Une trêve pour tout le monde
Du coup, Noël, toujours aux catholiques ou non ? Peut-être la faute à tous ses bons sentiments précédents, mais on se laisserait bien aller à une nouvelle réponse digne d’un téléfilm de saison : Noël peut très bien appartenir totalement aux catholiques, mais aussi aux autres. Elisabeth Marshall, directrice déléguée du magazine La Vie, abonde en ce sens : « Noël est un moment sacré pour tout le monde. C’est bien souvent une pause dans le travail, une rupture réjouissante dans un quotidien général, une sorte de trêve dans l’année. Le message catholique irrigue la société entière : on se tourne plus vers les autres, les associations font le plein et l’entraide se multiplie. Tous et toutes nous nous interrogerons sur comment trouver cette fameuse joie de Noël, et pourquoi nous n’y sommes pas encore. »

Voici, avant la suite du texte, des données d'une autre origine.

-- ==== Sys2Proof/Proofs/PacedScans.lean ====
section
/-! SUPPORT. A pass of one service in CLIMB; the paced scan (PacedScan). -/

namespace Sys2Proof.Machine

/-! ### What a scan names and leaves -/

theorem slot_eq (s : State) (j : Nat) : s.slot j = (s.active.toList[j]?).join := by
  unfold State.slot; split
  · next h => simp [h]
  · next h => simp [h]

/-- What the i-th slot of a scan names, the shadow table standing for the active one past slot 31 (R115, R117). -/
theorem nameAt_eq {s : State} (hp : s.scanPtr < 32) {i : Nat} (hi : i < 32) : s.nameAt i =
    if s.scanPtr + i < 32 then s.slot (s.scanPtr + i)
    else if s.loadPending = true then (s.shadow.toList[s.scanPtr + i - 32]?).join else s.slot (s.scanPtr + i - 32) := by
  unfold State.nameAt State.tableAt
  by_cases h : s.scanPtr + i < 32
  · rw [if_pos h, if_neg (by omega), Nat.mod_eq_of_lt h]
  · rw [if_neg h, show (s.scanPtr + i) % 32 = s.scanPtr + i - 32 by omega]
    by_cases hl : s.loadPending = true
    · rw [if_pos hl, if_pos ⟨hl, by omega⟩, slot_eq]; rfl
    · rw [if_neg hl, if_neg fun hc => hl hc.1]

theorem tableAt_eq (s : State) (i : Nat) : ∃ a j l, s.tableAt i = s.tabled a j l := by
  unfold State.tableAt; split
  · exact ⟨_, _, _, rfl⟩
  · exact ⟨s.active, s.scanPtr, s.loadPending, rfl⟩

/-- A grant by a scan changes nothing more but the tables and the pointer. -/
theorem scanned_eq (s : State) (g : Sector) (i : Nat) : ∃ a j l, s.scanned g i = (grant g .paced (s.tableAt i)).tabled a j l := by
  unfold State.scanned; dsimp only; split
  · obtain ⟨a, j, l, h⟩ := passBoundary_eq { grant g .paced (s.tableAt i) with scanPtr := (s.scanPtr + i + 1) % 32 }
    exact ⟨a, j, l, h⟩
  · exact ⟨_, _, _, rfl⟩

/-- The pointer stands past the slot that was granted, and a pending load has been taken if the scan has passed the round boundary. -/
theorem rota_scanned {s : State} {g : Sector} {i : Nat} :
    (s.scanned g i).scanPtr = (s.scanPtr + i + 1) % 32
      ∧ ((s.scanned g i).active, (s.scanned g i).loadPending) =
        if s.loadPending = true ∧ 31 ≤ s.scanPtr + i then (s.shadow, false) else (s.active, s.loadPending) := by
  have hrota := rota_grant g .paced (s.tableAt i)
  have hshadow : (grant g .paced (s.tableAt i)).shadow = (s.tableAt i).shadow :=
    congrArg (·.1) (Kept.grant g .paced (s.tableAt i)).tables
  simp only [State.rota, Prod.mk.injEq] at hrota
  obtain ⟨hactive, -, hload⟩ := hrota
  unfold State.scanned; dsimp only
  by_cases hb : s.scanPtr + i = 31
  · have ht : s.tableAt i = s := if_neg fun hc => by omega
    rw [ht] at hactive hload hshadow ⊢
    rw [if_pos hb, passBoundary]
    by_cases hl : s.loadPending = true
    · rw [if_pos (hload.trans hl), if_pos ⟨hl, by omega⟩]
      exact ⟨by rw [hb]; rfl, congrArg (·, false) hshadow⟩
    · rw [if_neg fun hc => hl (hload.symm.trans hc), if_neg fun hc => hl hc.1]
      exact ⟨rfl, Prod.ext hactive hload⟩
  · rw [if_neg hb]
    refine ⟨rfl, (Prod.ext hactive hload : _ = ((s.tableAt i).active, (s.tableAt i).loadPending)).trans ?_⟩
    unfold State.tableAt
    by_cases hc : s.loadPending = true ∧ 32 ≤ s.scanPtr + i
    · rw [if_pos hc, if_pos ⟨hc.1, by omega⟩]; rfl
    · rw [if_neg hc, if_neg fun h => hc ⟨h.1, by omega⟩]

/-- Past the scan the tables are loaded, or as they were. -/
theorem tableAt_kept (s : State) (i : Nat) :
    (s.tableAt i).sectors = s.sectors ∧ (s.tableAt i).pressureOrder = s.pressureOrder
      ∧ ((s.tableAt i).active, (s.tableAt i).loadPending, (s.tableAt i).scanPtr) =
        if s.loadPending = true ∧ 32 ≤ s.scanPtr + i then (s.shadow, false, 0) else (s.active, s.loadPending, s.scanPtr) := by
  unfold State.tableAt; split <;> exact ⟨rfl, rfl, rfl⟩

/-- What a grant by a scan makes of the sectors and the pressure order (R89, R109). -/
structure ScanGrants (g : Sector) (s t : State) : Prop where
  group : (t.sector g).group = (s.sector g).group.granted (s.len g) s.deck.window .paced
  held : ∀ h, (t.sector h).held = (s.sector h).held
  others : ∀ h, h ≠ g → t.sector h = s.sector h
  pressureOrder : t.pressureOrder = s.pressureOrder ++ [g]

theorem ScanGrants.scanned (s : State) (g : Sector) (i : Nat) : ScanGrants g s (s.scanned g i) := by
  obtain ⟨a, j, l, hs⟩ := scanned_eq s g i
  obtain ⟨a', j', l', ht⟩ := tableAt_eq s i
  have hg := Grants.grant g .paced (s.tabled a' j' l')
  rw [hs, ht]
  generalize grant g .paced (s.tabled a' j' l') = v at *
  exact ⟨hg.group, hg.held, hg.others, congrArg (·.2.2.1) hg.arbiter⟩

/-! ### A pass of one service -/

theorem stallTo_of_le {s : State} {k : Nat} (h : s.numPressurizing ≤ k) : stallTo k s = s := by
  rw [stallTo, State.toStall, Nat.sub_eq_zero_of_le h, List.take_zero]; rfl

theorem stalledList_eq_nil {s : State} (h : ∀ g, s.groupState g ≠ .stalled) : s.stalledList = [] :=
  List.filter_eq_nil_iff.2 fun g _ => by simpa using h g

/-- In CLIMB, with nothing to resume and no demand to grant, a service is a paced scan (R111). -/
theorem serveOne_of_scan {s : State} (hm : s.mode = .climb) (hs : s.stalledList = []) (hc : ∀ e ∈ s.creepList, s.creepEligible e.sector = false) :
    serveOne s = pacedScan 32 s.scanPtr s := by
  have hcreep : ((s.creepList.map CreepEntry.sector).find? fun g => s.creepEligible g) = none := by
    simpa [List.find?_eq_none] using hc
  simp [serveOne, hm, hs, DeckMode.permitsResume, DeckMode.permitsCreep, hcreep]

theorem grantPass_of_served {s t : State} (hc : s.canServe = true) (h : serveOne s = (t, true)) (n : Nat) :
    grantPass (n + 1) s = grantPass n t := by
  simp only [grantPass, hc, h, if_true]

theorem grantPass_of_unserved {s t : State} (hc : s.canServe = true) (h : serveOne s = (t, false)) (n : Nat) :
    grantPass (n + 1) s = t := by
  simp only [grantPass, hc, h, if_true]

theorem grantPass_of_full {s : State} (hc : s.canServe = false) (n : Nat) : grantPass n s = s := by
  cases n with
  | zero => rfl
  | succ n => simp [grantPass, hc]

theorem finish_owed (s : State) (h : s.passDue = true) : finish s = { grantPass passFuel s with passDue := false } := by
  rw [finish, if_pos h]

/-- With capacity for one stroke and none under pressure, the pass is one scan. -/
theorem finish_of_scan {s : State} (hd : s.passDue = true) (hm : s.mode = .climb) (hst : ∀ g, s.groupState g ≠ .pressurizing ∧ s.groupState g ≠ .stalled)
    (hc : ∀ e ∈ s.creepList, s.creepEligible e.sector = false) (hr : s.supply.state = .ready) (h1 : s.supply.cap = 1) :
    (∀ t, pacedScan 32 s.scanPtr s = (t, false) → finish s = { t with passDue := false })
      ∧ ∀ i g, s.pacedEligible g = true → pacedScan 32 s.scanPtr s = (s.scanned g i, true) →
        finish s = { s.scanned g i with passDue := false } := by
  have hnum : s.numPressurizing = 0 := numPressurizing_eq_zero fun g => (hst g).1
  have hcap : s.capacity = 1 := by rw [State.capacity, if_pos hr, h1]
  have hfree : s.canServe = true := by simp [State.canServe, hr, hnum, hcap]
  have hserve := serveOne_of_scan hm (stalledList_eq_nil fun g => (hst g).2) hc
  rw [finish_owed s hd, passFuel]
  refine ⟨fun t ht => ?_, fun i g he ht => ?_⟩
  · rw [grantPass_of_unserved hfree (hserve.trans ht)]
  · have hg := Grants.grant g .paced (s.tableAt i)
    have hsec : ∀ h, (s.tableAt i).sector h = s.sector h := fun h => by unfold State.tableAt; split <;> rfl
    have hfull : (s.scanned g i).canServe = false := by
      obtain ⟨a, j, l, hscan⟩ := scanned_eq s g i
      have hsupply : (s.scanned g i).supply = s.supply := by
        rw [hscan]; exact hg.supply.trans (by unfold State.tableAt; split <;> rfl)
      have hone : (s.scanned g i).numPressurizing = s.numPressurizing + 1 := by
        rw [hscan]
        refine numPressurizing_succ (g := g) (hst g).1 ?_ fun k e => ?_
        · exact congrArg Group.state hg.group
        · exact congrArg (·.group.state) ((hg.others k e).trans (hsec k))
      have hcap' : (s.scanned g i).capacity = 1 := by rw [State.capacity, hsupply, ← State.capacity, hcap]
      simp [State.canServe, hone, hnum, hcap']
    rw [grantPass_of_served hfree (hserve.trans ht), grantPass_of_full hfull]

/-! ### A report that stalls no group -/

/-- s with the supply record, the supply port and the mark of a pass set. -/
def State.supplied (s : State) (x : Port) (y : Supply) (d : Bool) : State := { s with supplyPort := x, supply := y, passDue := d }

theorem pacedEligible_supplied (s : State) (x : Port) (y : Supply) (d : Bool) (g : Sector) :
    (s.supplied x y d).pacedEligible g = s.pacedEligible g := rfl

theorem creepEligible_supplied (s : State) (x : Port) (y : Supply) (d : Bool) (g : Sector) :
    (s.supplied x y d).creepEligible g = s.creepEligible g := rfl

/-- A report of supply that leaves no group above its capacity sets the record and owes a pass, nothing more. -/
theorem exec_supplyState_of_le {s : State} {k : Nat} (hr : Rest .supply s) (hk : k < 256) (h : s.numPressurizing ≤ min k 8) :
    ∃ x y z, exec (.supplyState .supply [1, byteOf k]) s = .next ((finish (s.supplied x y true)).setPort .supply z)
      ∧ y.state = .ready ∧ y.cap = min k 8 := by
  obtain ⟨z, hexec, -⟩ := exec_supplyState s true (press := none) hr hk nofun
  have hnum : (toHunting .supply s).numPressurizing ≤ min k 8 := h
  have hcut : (toHunting .supply s).cutBack true k none = { (toHunting .supply s).reported true k none with passDue := true } := by
    rw [State.cutBack, if_pos rfl, stallTo_of_le (s := (toHunting .supply s).reported true k none) hnum]
  rw [hcut] at hexec
  exact ⟨_, _, z, hexec, rfl, rfl⟩

/-! The model's own function has the name that the obligation gives its theorem, which stands in a namespace of its own. -/

namespace Scans

/-- Settles O43: the pass is one scan, whose grant takes the capacity up. -/
theorem pacedScan : Obligations.PacedScan := by
  intro s hr hm hp hst hc p name eligible
  have hnum : s.numPressurizing = 0 := numPressurizing_eq_zero fun g => (hst g).1
  obtain ⟨x, y, z, hexec, hready, hcap⟩ := exec_supplyState_of_le (k := 1) hr (by decide) (by rw [hnum]; decide)
  have hsec : ∀ h, (s.supplied x y true).sector h = s.sector h := fun _ => rfl
  have hkept : (s.supplied x y true).deck = s.deck ∧ (s.supplied x y true).pressureOrder = s.pressureOrder
      ∧ (s.supplied x y true).shadow = s.shadow ∧ (s.supplied x y true).active = s.active
      ∧ (s.supplied x y true).scanPtr = p ∧ (s.supplied x y true).loadPending = s.loadPending
      ∧ (s.supplied x y true).sectors = s.sectors := ⟨rfl, rfl, rfl, rfl, rfl, rfl, rfl⟩
  have hname : ∀ i < 32, (s.supplied x y true).nameAt i = name i := fun i hi => nameAt_eq (s := s.supplied x y true) hp hi
  have heligible := pacedEligible_supplied s x y true
  have hoffers : ∀ i < 32, (s.supplied x y true).offers i ↔ eligible i := fun i hi => by
    simp only [State.offers, hname i hi, heligible]; rfl
  have hscans := finish_of_scan (s := s.supplied x y true) rfl hm hst (fun e he => (creepEligible_supplied s x y true _).trans (hc e he))
    hready hcap
  generalize s.supplied x y true = q at *
  obtain ⟨hwindow, horder, hshadow, hactive, hptr, hload, hsectors'⟩ := hkept
  obtain ⟨hnothing, hfound⟩ := hscans
  refine ⟨fun i g hi hg he hfirst => ?_, fun hnone => ?_⟩
  · have hscan := pacedScan_first (hptr.trans_lt hp) hi ((hname i hi).trans hg) ((heligible g).trans he)
      fun k hk ho => hfirst k hk ((hoffers k (hk.trans hi)).1 ho)
    rw [hfound i g ((heligible g).trans he) hscan] at hexec
    obtain ⟨hend, htables⟩ := rota_scanned (s := q) (g := g) (i := i)
    have hg := ScanGrants.scanned q g i
    rw [hptr] at hend htables
    rw [hshadow, hactive, hload] at htables
    generalize q.scanned g i = v at *
    obtain ⟨hgroup, hheld, hothers, hpress⟩ := hg
    simp only [State.len, hsec, hwindow, horder] at hgroup hheld hothers hpress
    exact ⟨_, hexec, hgroup, fun h => ⟨hheld h, hothers h⟩, hpress, hend, htables⟩
  · rw [hnothing _ (pacedScan_none (hptr.trans_lt hp) fun i hi ho => hnone i hi ((hoffers i hi).1 ho))] at hexec
    obtain ⟨hsectors, hpress, htables⟩ := tableAt_kept q 31
    rw [hptr, hshadow, hactive, hload] at htables
    generalize q.tableAt 31 = v at *
    exact ⟨_, hexec, hsectors.trans hsectors', hpress.trans horder, htables.trans (if_congr (and_congr_right' (by omega)) rfl rfl)⟩

end Scans

end Sys2Proof.Machine
end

Une introspection qui ne mène pas forcément au petit Jésus. Mais pour elle, pas de fatalité… ni même de nouveauté dans ce débat : « C’est le jeu de toutes époques de craindre que le matérialisme dénature tout. Je trouve qu’au contraire, il y a aujourd’hui une recherche de simplicité. Noël bénéficie du message écologique global pour chasser le consumérisme. Il y a un vrai retour de la spiritualité. »
Et même plus selon Jean-Paul Willaime, pour qui « la dimension religieuse n’est jamais bien loin, avec la joie de Noël, la symbolique de la crèche, le fait que Noël soit la fête du don et de la lumière. Le religieux est plus enfoui qu’il n’a disparu. » Comme le Petit Jésus de notre crèche familiale, probablement au fond d’un placard.